[WORK INSTRUCTION]
Return the records exactly, from the first line through the "(encode i) = .ok i" line.

[EXERCISE INPUTS]
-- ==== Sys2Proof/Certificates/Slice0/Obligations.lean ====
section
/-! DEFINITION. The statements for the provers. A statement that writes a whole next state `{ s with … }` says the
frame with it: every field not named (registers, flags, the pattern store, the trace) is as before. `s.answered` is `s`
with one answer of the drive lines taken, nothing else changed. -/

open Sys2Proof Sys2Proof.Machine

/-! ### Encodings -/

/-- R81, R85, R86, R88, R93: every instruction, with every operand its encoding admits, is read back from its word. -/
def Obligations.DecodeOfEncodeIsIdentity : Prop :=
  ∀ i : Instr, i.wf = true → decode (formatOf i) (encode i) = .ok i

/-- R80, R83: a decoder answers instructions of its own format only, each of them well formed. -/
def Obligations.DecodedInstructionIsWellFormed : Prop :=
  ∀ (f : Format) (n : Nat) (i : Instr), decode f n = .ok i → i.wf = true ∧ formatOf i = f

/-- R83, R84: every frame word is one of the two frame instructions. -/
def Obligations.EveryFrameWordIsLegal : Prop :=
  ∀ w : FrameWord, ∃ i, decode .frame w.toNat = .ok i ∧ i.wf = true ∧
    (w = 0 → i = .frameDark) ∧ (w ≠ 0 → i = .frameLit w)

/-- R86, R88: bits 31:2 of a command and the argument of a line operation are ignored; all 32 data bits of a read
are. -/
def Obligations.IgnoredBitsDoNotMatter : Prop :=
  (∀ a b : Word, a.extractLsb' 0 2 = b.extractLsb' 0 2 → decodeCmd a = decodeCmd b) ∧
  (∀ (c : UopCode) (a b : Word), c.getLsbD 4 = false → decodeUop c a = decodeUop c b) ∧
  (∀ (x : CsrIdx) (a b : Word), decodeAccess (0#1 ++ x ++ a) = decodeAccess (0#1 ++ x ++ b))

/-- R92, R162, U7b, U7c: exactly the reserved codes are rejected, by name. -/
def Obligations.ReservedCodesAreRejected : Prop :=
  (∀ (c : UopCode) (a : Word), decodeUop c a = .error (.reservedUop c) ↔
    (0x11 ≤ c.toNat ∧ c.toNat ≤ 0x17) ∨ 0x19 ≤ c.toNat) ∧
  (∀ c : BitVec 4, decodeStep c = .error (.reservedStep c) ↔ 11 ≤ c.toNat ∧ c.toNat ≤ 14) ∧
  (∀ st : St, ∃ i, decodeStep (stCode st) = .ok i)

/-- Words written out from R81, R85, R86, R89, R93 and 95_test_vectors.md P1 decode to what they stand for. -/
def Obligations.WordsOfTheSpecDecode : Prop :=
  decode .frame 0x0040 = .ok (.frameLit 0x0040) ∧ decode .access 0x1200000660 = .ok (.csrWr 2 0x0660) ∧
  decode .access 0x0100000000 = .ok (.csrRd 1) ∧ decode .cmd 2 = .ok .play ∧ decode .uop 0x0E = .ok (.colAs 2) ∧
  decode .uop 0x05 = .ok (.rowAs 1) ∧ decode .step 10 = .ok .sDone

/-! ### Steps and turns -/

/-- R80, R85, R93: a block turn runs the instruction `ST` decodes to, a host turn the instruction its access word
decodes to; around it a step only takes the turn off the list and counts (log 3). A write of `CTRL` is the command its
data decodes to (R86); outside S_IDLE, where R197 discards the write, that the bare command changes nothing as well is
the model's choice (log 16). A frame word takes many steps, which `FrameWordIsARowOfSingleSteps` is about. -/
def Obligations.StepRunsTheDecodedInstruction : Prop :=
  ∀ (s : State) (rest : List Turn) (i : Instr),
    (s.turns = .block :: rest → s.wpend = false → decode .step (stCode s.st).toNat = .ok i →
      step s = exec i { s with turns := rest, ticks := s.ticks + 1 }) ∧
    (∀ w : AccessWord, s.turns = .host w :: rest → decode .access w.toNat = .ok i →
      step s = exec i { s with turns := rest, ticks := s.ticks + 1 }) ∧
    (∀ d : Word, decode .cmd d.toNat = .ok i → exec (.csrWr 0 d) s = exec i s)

[RESULT BELOW]
-- ==== Sys2Proof/Certificates/Slice0/Obligations.lean ====
section
/-! DEFINITION. The statements for the provers. A statement that writes a whole next state `{ s with … }` says the
frame with it: every field not named (registers, flags, the pattern store, the trace) is as before. `s.answered` is `s`
with one answer of the drive lines taken, nothing else changed. -/

open Sys2Proof Sys2Proof.Machine

/-! ### Encodings -/

/-- R81, R85, R86, R88, R93: every instruction, with every operand its encoding admits, is read back from its word. -/
def Obligations.DecodeOfEncodeIsIdentity : Prop :=
  ∀ i : Instr, i.wf = true → decode (formatOf i) (encode i) = .ok i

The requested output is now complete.